**WHAT YOU HAVE TO DO**
Nothing below is to be printed except the lines between the line holding "let t1 := if" and the line holding "(∀ st cause, s.cmdTurn", inclusive, each exactly as it appears.

**DATA FOR ANALYSIS**
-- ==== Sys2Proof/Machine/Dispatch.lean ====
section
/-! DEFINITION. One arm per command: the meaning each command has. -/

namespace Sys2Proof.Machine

...

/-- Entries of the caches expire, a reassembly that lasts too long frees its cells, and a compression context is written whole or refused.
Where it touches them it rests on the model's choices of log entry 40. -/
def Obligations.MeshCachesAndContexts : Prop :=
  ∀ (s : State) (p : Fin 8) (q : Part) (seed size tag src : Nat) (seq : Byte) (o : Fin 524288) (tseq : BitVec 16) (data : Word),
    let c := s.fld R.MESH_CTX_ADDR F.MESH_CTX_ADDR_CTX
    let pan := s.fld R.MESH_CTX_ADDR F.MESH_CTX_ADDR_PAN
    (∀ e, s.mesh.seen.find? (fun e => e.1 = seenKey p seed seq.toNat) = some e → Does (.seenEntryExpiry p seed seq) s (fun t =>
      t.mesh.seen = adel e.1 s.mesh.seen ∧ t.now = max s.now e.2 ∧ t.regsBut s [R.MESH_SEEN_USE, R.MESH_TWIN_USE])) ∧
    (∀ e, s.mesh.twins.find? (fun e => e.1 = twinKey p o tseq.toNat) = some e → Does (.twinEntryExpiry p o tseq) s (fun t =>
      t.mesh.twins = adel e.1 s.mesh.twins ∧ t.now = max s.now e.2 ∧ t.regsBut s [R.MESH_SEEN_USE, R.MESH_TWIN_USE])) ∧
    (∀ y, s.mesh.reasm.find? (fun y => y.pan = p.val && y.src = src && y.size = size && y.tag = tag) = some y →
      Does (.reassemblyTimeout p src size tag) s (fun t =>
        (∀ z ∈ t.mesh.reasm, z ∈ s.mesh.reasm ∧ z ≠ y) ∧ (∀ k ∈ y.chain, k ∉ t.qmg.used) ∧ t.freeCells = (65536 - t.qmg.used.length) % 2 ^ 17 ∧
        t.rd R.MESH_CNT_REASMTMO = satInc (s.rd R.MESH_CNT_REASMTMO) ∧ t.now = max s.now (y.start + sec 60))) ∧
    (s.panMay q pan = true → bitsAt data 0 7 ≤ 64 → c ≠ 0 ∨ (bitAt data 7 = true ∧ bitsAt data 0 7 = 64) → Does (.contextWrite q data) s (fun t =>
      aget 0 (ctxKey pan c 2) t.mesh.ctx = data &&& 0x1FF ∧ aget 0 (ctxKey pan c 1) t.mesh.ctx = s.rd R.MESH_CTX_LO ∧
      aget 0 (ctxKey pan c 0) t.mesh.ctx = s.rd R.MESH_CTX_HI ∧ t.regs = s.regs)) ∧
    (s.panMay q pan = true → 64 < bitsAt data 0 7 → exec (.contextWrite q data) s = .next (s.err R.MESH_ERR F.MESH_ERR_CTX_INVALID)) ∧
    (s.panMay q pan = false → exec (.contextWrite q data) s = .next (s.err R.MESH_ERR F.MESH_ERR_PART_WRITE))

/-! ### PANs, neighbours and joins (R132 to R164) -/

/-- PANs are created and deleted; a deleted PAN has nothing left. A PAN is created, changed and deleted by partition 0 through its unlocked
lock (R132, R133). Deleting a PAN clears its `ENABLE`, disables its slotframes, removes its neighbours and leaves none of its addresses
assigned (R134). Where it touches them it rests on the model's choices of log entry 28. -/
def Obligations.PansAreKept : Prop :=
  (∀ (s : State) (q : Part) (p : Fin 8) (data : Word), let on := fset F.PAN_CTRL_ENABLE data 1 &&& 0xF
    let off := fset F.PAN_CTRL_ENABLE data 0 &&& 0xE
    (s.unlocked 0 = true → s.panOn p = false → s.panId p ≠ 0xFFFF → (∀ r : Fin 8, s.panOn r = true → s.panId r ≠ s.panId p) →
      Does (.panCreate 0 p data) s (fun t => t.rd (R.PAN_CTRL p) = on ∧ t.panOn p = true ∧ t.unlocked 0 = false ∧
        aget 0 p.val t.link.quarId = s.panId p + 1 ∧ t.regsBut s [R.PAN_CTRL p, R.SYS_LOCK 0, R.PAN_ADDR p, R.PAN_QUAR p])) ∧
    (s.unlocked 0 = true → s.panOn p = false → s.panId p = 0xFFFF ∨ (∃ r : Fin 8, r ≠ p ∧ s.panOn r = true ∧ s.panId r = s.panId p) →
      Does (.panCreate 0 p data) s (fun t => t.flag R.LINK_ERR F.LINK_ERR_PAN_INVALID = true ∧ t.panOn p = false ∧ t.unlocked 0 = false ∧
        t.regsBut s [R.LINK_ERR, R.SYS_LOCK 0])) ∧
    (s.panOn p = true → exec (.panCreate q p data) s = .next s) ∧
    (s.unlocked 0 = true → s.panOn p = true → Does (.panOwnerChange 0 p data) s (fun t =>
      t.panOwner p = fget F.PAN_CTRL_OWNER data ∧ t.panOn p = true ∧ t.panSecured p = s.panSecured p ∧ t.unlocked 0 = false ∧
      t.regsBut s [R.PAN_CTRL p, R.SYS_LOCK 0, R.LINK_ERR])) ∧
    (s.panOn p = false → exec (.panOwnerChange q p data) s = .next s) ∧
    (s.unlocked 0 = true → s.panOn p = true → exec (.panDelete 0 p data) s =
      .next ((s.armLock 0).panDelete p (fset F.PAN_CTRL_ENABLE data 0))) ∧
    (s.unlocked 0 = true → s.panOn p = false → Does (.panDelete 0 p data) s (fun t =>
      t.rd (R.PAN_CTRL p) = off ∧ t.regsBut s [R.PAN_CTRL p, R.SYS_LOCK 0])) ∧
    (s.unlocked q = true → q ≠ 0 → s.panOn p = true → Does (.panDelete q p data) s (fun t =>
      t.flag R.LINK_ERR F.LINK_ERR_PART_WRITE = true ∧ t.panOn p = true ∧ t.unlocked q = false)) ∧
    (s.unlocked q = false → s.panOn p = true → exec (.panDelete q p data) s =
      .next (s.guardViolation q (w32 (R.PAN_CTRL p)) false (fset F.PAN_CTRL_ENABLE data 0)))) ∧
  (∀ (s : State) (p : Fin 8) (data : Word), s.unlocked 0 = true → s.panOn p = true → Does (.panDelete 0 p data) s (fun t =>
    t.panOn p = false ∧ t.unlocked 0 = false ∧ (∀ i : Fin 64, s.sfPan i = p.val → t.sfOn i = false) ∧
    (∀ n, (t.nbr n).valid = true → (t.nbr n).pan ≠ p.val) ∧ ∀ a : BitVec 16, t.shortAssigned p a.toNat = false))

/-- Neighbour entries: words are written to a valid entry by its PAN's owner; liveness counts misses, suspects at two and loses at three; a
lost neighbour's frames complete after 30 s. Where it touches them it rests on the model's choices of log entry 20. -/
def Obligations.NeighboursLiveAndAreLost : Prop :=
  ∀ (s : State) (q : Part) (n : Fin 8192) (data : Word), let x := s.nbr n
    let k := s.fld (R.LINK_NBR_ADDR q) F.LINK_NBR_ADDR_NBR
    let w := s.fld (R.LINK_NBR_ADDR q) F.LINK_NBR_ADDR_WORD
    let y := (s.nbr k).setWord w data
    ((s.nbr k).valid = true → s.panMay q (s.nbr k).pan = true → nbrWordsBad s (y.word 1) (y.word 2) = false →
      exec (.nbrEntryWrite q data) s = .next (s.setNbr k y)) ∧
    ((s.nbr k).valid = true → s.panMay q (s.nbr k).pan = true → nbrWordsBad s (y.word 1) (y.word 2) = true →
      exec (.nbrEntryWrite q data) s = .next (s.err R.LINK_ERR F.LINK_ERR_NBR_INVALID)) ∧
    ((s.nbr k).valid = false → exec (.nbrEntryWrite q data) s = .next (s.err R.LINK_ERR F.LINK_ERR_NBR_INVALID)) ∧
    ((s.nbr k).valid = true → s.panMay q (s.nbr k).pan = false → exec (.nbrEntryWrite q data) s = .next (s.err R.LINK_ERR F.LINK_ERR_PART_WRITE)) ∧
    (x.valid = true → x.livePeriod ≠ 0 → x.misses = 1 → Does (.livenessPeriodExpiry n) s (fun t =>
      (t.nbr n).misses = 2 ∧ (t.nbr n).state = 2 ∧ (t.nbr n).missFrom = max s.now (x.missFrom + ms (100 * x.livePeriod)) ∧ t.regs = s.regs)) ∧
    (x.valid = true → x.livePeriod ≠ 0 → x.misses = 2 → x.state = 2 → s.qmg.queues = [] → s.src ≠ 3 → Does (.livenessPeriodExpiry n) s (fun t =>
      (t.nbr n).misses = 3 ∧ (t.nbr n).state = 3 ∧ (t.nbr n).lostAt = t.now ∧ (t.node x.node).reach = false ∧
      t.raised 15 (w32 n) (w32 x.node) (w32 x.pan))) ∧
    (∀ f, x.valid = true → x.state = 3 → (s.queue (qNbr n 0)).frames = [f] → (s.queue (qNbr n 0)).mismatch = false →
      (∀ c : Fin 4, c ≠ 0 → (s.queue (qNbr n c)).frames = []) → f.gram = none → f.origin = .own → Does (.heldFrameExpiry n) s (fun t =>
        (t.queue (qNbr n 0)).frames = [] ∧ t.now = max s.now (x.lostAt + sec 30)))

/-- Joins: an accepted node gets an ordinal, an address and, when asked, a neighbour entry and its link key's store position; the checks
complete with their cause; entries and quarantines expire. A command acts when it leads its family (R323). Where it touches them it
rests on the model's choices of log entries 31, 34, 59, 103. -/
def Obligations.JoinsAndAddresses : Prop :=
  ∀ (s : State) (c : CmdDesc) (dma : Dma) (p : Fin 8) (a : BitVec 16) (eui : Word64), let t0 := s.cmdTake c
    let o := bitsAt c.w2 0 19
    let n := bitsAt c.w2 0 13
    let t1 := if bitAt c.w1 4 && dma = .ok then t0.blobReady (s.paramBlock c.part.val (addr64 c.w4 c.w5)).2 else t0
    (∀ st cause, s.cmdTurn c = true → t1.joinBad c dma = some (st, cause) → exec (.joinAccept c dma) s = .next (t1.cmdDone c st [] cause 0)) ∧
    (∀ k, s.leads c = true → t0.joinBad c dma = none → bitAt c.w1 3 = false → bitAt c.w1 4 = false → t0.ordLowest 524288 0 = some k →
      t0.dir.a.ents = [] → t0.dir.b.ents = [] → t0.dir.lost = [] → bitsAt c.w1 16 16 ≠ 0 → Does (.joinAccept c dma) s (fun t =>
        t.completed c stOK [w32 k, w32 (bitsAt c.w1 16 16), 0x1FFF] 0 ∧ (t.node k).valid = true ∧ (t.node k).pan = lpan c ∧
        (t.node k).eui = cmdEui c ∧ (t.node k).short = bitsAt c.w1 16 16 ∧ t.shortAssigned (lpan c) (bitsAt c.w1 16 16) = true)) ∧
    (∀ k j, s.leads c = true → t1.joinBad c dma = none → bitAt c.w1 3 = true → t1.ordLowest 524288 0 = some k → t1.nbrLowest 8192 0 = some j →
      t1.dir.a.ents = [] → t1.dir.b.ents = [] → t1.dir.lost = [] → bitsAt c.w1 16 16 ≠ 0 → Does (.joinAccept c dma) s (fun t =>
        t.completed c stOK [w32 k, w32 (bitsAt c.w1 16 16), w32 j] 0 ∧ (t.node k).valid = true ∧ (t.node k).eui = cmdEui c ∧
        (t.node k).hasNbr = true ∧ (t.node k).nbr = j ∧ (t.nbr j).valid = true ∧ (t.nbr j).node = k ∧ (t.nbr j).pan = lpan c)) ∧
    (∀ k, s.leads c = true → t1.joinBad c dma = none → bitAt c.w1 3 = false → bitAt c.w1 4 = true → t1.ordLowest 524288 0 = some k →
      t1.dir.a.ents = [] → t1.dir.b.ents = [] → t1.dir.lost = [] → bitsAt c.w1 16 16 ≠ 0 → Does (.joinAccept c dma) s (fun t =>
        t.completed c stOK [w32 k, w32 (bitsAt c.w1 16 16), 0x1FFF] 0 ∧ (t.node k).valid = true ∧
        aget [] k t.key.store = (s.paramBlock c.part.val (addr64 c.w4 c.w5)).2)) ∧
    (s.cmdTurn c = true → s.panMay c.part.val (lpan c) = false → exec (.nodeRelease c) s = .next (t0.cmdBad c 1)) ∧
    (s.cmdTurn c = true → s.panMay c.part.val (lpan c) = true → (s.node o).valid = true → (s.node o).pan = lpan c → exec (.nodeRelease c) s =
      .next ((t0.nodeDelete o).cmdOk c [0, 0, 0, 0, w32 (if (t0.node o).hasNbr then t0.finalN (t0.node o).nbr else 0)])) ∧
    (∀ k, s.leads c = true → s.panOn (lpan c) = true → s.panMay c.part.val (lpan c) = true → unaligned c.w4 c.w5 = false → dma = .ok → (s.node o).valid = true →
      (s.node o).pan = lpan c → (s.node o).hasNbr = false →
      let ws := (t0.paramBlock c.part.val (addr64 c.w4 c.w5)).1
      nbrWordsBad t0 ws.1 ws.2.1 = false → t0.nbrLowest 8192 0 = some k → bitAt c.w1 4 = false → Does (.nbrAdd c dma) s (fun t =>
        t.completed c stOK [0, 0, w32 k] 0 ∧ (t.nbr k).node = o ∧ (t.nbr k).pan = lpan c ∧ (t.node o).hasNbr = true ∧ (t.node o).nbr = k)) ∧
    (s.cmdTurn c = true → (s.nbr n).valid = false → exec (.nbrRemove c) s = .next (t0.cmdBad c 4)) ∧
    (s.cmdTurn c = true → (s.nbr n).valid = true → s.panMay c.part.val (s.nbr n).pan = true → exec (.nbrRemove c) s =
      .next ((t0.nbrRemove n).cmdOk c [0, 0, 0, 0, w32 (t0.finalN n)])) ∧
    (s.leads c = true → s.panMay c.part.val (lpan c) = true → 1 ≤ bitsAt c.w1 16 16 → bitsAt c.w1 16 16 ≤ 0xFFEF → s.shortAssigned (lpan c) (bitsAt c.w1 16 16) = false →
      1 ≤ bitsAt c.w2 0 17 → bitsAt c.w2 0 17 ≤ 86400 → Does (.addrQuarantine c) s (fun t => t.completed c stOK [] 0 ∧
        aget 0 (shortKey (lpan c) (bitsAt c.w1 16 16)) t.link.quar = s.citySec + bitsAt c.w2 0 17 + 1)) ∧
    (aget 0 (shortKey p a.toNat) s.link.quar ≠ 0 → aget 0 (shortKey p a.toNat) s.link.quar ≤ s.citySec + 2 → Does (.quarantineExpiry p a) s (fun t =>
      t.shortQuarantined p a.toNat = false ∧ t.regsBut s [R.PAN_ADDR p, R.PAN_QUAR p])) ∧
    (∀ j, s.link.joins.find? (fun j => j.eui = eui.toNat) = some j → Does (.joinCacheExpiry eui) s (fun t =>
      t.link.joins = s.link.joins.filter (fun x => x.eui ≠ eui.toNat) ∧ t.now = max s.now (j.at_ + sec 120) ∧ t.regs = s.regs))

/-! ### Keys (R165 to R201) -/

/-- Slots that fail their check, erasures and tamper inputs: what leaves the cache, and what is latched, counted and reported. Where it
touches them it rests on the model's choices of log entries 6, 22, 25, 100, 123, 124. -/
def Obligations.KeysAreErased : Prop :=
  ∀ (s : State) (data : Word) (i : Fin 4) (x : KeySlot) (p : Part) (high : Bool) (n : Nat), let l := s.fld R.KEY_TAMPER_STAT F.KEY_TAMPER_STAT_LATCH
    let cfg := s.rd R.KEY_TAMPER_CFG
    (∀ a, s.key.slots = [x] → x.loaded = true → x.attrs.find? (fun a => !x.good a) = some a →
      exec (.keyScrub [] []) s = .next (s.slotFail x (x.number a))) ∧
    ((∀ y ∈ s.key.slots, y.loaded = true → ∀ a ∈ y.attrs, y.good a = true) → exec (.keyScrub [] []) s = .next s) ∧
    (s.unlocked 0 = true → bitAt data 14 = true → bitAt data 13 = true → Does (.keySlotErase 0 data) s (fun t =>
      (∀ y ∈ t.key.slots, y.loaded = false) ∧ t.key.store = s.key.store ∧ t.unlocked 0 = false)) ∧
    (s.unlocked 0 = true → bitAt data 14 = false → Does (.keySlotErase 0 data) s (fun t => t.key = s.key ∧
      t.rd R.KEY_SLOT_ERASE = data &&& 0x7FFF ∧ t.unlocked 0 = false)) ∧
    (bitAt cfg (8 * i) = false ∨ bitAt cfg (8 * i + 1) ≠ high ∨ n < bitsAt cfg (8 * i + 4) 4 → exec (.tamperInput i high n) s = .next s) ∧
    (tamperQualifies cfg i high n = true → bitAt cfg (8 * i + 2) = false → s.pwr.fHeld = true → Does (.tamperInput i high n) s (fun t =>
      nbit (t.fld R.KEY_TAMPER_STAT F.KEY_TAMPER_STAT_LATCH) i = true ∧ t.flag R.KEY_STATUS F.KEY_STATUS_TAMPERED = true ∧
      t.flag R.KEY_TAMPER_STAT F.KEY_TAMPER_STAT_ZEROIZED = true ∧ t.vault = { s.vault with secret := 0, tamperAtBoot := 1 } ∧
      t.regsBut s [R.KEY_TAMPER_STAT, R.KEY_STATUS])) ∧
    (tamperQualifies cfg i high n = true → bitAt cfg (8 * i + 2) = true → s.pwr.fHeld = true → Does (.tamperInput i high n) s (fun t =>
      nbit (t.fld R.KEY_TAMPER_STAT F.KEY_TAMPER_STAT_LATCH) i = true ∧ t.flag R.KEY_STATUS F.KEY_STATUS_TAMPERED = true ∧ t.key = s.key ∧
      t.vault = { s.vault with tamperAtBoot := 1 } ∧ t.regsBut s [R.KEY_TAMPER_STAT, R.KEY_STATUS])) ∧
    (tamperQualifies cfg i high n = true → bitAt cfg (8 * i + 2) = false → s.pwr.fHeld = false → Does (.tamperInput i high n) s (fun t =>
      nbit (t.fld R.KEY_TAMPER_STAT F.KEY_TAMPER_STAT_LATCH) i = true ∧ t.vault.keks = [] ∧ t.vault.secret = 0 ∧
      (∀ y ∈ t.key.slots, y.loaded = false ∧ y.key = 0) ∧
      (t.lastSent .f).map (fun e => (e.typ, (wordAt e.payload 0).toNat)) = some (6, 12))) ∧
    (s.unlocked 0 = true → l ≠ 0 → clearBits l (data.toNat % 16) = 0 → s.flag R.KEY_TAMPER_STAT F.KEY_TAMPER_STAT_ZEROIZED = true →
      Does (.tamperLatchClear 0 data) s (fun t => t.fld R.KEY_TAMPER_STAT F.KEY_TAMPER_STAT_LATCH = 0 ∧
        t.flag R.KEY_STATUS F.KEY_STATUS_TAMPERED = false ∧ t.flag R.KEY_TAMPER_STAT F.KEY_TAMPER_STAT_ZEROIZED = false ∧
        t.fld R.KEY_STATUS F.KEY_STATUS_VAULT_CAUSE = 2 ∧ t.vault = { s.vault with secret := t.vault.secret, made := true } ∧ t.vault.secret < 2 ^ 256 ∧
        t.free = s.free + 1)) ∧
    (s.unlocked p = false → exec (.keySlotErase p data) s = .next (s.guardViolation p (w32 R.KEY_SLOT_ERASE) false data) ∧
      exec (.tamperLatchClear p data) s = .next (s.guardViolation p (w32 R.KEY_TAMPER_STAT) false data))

--

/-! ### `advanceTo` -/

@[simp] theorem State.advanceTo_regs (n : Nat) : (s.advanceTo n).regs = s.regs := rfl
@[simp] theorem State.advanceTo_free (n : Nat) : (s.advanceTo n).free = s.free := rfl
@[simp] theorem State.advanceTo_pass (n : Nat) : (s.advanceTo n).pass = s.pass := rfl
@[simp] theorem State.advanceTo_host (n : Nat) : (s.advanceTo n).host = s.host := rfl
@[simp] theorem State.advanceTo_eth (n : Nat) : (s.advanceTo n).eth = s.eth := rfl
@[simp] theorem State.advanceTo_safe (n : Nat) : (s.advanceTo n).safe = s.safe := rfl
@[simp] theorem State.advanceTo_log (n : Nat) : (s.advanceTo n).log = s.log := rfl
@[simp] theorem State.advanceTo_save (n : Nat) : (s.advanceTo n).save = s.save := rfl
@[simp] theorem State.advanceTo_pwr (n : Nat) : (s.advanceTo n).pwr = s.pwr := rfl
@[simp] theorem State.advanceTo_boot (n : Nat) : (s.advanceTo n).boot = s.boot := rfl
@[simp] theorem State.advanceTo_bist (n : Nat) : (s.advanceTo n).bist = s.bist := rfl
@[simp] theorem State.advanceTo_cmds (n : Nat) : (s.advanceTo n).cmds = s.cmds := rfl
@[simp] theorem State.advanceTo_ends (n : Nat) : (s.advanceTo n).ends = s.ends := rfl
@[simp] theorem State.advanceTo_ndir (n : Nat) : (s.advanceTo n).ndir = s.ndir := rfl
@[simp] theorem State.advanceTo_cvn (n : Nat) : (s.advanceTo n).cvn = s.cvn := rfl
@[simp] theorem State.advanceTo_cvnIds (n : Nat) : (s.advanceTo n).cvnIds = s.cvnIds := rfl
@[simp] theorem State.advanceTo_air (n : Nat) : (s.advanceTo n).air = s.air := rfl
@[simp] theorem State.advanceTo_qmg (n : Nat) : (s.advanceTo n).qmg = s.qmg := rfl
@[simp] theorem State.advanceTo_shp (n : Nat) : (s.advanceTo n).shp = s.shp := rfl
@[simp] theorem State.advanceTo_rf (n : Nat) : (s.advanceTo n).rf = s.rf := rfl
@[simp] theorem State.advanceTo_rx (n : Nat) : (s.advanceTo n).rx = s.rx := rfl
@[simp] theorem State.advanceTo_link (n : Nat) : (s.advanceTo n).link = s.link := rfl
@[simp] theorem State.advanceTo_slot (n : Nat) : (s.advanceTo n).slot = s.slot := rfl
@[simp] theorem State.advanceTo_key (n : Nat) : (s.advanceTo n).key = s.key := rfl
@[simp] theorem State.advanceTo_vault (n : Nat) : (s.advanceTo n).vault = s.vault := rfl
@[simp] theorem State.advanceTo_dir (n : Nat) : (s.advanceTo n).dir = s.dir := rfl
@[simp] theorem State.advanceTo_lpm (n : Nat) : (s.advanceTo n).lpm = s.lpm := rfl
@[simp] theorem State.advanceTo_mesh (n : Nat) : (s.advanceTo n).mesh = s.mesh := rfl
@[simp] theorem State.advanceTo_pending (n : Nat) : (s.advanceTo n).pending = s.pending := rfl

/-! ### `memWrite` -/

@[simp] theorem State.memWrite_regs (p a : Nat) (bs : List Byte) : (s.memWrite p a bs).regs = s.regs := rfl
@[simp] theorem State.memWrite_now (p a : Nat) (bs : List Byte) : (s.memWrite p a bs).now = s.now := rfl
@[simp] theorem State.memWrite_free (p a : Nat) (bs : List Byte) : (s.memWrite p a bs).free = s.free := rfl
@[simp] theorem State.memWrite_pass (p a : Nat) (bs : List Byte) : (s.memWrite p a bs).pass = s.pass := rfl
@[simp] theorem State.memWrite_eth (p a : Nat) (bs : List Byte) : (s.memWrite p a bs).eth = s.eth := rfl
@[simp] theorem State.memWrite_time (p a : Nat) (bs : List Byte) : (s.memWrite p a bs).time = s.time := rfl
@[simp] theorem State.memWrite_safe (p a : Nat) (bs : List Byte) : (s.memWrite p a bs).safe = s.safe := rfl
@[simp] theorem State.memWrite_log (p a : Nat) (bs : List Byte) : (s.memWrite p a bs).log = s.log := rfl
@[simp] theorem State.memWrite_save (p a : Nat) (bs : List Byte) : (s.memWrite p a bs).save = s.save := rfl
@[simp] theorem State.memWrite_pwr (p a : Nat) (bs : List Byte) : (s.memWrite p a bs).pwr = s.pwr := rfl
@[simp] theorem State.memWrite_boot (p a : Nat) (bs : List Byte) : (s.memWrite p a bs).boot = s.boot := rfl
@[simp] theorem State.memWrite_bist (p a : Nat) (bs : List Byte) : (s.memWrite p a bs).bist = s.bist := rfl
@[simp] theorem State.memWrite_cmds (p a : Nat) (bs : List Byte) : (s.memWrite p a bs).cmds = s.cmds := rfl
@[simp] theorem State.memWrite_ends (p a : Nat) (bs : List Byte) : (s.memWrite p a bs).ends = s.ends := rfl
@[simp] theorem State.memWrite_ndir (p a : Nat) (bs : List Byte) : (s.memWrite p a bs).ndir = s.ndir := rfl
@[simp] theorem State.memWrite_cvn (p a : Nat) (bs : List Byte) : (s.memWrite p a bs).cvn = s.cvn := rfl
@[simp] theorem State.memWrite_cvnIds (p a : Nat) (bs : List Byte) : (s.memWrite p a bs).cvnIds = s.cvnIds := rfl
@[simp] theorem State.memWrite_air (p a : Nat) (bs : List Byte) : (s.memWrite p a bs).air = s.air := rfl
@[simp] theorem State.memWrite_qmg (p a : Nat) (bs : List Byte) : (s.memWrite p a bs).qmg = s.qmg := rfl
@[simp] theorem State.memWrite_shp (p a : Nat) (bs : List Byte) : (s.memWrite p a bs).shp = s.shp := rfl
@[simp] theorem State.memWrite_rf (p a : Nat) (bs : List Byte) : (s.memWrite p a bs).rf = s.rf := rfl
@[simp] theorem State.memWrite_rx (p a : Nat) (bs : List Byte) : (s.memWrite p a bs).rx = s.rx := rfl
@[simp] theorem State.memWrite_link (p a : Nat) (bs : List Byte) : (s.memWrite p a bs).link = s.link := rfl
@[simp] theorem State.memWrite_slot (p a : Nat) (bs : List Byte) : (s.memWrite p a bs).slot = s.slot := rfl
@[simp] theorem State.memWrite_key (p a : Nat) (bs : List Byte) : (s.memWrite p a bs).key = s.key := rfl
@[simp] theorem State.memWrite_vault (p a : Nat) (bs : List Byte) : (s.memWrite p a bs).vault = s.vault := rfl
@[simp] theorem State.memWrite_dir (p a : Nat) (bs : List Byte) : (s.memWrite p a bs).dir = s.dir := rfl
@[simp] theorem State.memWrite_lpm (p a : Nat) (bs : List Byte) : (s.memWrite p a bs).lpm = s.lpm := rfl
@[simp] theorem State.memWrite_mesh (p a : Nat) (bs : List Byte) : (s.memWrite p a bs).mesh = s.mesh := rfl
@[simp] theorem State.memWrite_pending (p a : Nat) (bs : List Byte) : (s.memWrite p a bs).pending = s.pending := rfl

**EXPECTED ANSWER**
    let t1 := if bitAt c.w1 4 && dma = .ok then t0.blobReady (s.paramBlock c.part.val (addr64 c.w4 c.w5)).2 else t0
    (∀ st cause, s.cmdTurn c = true → t1.joinBad c dma = some (st, cause) → exec (.joinAccept c dma) s = .next (t1.cmdDone c st [] cause 0)) ∧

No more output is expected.